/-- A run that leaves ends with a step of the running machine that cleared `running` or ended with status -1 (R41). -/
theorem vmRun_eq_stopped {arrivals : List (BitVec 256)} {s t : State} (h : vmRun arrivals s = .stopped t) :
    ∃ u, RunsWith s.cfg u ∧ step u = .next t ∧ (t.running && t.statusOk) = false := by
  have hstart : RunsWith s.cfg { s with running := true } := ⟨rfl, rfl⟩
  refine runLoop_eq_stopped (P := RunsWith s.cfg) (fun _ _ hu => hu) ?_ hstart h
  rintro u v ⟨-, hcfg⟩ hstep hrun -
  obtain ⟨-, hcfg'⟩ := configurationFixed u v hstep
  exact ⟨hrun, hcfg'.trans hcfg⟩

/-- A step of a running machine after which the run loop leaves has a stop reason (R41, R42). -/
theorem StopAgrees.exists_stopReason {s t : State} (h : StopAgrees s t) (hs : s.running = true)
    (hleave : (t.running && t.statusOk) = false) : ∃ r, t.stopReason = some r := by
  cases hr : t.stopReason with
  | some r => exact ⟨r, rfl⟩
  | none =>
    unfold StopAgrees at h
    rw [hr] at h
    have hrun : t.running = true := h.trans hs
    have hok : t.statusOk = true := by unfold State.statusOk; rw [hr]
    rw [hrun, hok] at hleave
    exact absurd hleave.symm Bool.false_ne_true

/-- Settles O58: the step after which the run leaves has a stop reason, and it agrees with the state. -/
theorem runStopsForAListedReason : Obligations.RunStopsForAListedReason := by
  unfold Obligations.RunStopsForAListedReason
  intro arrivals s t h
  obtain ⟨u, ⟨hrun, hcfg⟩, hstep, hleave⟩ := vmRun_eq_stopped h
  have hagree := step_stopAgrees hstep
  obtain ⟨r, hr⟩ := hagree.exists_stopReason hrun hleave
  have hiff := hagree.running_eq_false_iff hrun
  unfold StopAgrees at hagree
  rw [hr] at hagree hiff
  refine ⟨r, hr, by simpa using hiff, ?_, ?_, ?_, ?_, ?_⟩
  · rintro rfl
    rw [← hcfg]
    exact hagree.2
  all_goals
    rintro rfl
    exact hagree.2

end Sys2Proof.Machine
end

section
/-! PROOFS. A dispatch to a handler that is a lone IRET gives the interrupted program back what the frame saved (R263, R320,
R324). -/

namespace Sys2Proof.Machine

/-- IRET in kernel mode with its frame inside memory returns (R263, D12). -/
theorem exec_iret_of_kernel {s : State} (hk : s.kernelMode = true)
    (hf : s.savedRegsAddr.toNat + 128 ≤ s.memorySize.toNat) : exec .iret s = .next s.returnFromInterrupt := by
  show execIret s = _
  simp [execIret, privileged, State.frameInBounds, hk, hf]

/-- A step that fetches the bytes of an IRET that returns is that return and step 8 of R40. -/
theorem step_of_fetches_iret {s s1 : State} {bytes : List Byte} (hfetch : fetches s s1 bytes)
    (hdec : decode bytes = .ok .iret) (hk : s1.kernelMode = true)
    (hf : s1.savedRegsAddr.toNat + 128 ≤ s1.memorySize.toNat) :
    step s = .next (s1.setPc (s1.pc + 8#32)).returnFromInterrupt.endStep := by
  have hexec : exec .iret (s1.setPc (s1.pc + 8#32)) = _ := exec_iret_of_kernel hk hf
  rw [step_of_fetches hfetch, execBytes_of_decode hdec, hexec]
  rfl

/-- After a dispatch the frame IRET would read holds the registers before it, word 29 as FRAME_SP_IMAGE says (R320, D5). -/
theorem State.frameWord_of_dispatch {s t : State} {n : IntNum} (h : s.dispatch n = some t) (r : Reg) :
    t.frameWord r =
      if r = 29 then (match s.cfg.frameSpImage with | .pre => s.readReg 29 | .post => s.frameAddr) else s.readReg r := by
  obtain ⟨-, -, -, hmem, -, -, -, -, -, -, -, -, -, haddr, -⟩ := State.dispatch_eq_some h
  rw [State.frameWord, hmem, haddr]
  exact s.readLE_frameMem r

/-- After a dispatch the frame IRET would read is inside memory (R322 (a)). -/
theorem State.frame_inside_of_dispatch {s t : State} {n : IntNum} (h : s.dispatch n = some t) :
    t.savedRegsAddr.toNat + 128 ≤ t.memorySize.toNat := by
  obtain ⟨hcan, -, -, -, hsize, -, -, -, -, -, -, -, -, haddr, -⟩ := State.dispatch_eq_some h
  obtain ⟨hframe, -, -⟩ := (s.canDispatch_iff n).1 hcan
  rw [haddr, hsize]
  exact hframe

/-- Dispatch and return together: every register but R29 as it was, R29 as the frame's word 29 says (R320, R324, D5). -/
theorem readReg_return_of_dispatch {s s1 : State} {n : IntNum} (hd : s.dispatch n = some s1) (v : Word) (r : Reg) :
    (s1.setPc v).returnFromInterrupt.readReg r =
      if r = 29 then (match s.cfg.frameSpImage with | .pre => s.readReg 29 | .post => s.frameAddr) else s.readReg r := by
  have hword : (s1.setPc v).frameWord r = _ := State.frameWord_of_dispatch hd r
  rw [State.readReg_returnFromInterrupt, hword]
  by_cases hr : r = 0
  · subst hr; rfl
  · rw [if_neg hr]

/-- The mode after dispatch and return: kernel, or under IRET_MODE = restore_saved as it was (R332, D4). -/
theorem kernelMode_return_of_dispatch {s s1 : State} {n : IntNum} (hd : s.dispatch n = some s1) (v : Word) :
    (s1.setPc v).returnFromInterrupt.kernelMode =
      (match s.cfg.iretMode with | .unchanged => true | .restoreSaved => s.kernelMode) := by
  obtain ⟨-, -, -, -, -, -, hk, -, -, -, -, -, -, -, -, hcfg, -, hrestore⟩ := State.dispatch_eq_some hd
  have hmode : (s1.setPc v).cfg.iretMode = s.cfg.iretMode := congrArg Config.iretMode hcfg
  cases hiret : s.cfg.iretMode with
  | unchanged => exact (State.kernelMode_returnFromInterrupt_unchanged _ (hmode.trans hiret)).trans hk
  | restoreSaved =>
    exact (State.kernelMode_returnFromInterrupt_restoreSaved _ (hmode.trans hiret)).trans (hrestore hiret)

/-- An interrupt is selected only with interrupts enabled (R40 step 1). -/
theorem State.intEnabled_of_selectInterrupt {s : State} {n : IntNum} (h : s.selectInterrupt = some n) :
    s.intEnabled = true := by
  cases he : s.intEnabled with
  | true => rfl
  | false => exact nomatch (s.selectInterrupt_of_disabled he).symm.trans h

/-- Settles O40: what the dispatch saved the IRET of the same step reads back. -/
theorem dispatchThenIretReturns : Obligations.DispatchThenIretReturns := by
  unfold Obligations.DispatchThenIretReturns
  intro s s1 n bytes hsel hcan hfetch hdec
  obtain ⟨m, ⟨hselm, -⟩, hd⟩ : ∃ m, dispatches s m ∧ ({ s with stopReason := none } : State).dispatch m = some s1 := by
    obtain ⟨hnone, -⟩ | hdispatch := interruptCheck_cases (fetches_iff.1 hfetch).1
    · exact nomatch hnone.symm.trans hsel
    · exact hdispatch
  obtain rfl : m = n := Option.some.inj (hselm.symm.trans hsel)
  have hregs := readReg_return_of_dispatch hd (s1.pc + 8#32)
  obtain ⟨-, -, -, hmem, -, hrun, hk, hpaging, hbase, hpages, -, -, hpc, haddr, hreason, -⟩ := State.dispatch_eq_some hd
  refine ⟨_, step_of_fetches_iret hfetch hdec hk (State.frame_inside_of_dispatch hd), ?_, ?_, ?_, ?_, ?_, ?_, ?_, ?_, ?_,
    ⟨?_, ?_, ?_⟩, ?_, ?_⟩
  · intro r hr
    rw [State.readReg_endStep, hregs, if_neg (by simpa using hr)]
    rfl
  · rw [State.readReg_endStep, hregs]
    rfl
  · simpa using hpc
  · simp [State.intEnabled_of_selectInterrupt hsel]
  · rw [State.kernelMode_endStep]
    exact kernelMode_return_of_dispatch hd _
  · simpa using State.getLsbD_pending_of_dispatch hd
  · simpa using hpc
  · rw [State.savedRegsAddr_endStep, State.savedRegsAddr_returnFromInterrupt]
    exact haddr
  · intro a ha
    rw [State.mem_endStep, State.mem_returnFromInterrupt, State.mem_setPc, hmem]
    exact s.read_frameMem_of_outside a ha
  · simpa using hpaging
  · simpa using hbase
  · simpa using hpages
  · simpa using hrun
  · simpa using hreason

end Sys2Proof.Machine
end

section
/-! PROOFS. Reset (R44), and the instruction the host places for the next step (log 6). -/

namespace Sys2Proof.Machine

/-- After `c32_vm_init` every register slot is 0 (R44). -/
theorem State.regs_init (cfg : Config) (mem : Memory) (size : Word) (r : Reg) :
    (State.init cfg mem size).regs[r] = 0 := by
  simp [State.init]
════════════════════
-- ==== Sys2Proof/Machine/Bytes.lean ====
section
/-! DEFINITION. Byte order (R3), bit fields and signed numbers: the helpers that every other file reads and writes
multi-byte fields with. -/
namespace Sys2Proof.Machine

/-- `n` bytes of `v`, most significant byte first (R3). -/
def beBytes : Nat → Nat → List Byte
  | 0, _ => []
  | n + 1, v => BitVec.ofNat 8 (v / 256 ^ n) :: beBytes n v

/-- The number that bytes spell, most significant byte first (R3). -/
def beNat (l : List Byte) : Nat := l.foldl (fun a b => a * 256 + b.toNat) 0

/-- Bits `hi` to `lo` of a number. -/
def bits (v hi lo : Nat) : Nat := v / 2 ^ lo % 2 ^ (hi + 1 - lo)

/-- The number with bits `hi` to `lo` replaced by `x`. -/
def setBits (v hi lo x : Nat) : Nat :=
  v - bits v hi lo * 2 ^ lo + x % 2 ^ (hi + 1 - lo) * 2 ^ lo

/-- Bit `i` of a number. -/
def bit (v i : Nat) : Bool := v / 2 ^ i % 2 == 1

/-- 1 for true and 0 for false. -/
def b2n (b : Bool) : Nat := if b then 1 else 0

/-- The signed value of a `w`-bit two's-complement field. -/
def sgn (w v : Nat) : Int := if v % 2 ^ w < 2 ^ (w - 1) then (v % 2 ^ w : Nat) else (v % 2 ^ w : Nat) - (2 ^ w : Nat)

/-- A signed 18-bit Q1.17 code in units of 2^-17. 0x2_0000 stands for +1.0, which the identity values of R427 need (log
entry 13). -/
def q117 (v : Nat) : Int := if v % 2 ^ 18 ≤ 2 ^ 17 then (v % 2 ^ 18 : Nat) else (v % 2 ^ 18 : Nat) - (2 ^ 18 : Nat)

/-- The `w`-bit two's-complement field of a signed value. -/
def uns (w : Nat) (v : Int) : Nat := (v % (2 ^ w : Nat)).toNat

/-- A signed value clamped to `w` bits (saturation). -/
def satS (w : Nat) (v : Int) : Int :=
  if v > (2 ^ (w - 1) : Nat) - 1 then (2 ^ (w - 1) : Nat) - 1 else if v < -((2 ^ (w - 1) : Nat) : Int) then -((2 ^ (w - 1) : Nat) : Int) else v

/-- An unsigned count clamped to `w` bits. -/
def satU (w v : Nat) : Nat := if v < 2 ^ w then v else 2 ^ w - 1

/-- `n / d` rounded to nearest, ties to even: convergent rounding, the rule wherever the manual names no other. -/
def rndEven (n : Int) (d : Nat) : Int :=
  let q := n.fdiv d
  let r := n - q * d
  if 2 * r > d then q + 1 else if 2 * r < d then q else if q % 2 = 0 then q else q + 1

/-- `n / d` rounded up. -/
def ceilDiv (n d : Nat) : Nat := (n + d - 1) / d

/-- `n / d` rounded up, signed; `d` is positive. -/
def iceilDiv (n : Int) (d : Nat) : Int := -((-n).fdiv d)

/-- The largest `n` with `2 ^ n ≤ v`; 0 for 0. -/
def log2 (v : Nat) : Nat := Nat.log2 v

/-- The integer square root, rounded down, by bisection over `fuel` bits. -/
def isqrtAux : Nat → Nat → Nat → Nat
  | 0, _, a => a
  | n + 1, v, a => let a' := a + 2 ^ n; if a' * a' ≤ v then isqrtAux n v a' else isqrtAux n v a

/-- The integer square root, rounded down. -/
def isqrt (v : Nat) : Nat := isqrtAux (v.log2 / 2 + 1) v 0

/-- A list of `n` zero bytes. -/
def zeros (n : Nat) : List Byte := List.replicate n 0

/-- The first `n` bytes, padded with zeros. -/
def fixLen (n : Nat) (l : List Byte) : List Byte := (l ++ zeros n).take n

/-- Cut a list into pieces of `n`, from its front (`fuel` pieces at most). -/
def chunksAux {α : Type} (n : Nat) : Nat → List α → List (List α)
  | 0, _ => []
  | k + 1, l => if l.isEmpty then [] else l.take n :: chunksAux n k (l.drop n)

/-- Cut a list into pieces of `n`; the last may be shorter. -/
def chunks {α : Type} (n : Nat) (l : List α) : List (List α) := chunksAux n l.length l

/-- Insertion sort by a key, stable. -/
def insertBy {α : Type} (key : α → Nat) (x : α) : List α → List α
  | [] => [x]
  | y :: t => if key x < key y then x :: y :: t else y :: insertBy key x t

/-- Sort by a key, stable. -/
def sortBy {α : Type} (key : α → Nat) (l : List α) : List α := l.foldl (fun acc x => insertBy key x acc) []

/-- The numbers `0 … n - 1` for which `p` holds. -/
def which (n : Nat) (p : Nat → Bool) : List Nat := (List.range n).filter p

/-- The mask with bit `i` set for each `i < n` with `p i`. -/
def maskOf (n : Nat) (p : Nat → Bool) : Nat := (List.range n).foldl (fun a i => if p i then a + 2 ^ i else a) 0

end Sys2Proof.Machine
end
════════════════════
EXERCISE DESCRIPTION: Leave out every line above except those from the line with "t.savedRegsAddr.toNat + 128" up to and including the line with "(s1.setPc v).returnFromInterrupt.readReg r", and copy those exactly.

TASK ANSWER:
    t.savedRegsAddr.toNat + 128 ≤ t.memorySize.toNat := by
  obtain ⟨hcan, -, -, -, hsize, -, -, -, -, -, -, -, -, haddr, -⟩ := State.dispatch_eq_some h
  obtain ⟨hframe, -, -⟩ := (s.canDispatch_iff n).1 hcan
  rw [haddr, hsize]
  exact hframe

/-- Dispatch and return together: every register but R29 as it was, R29 as the frame's word 29 says (R320, R324, D5). -/
theorem readReg_return_of_dispatch {s s1 : State} {n : IntNum} (hd : s.dispatch n = some s1) (v : Word) (r : Reg) :
    (s1.setPc v).returnFromInterrupt.readReg r =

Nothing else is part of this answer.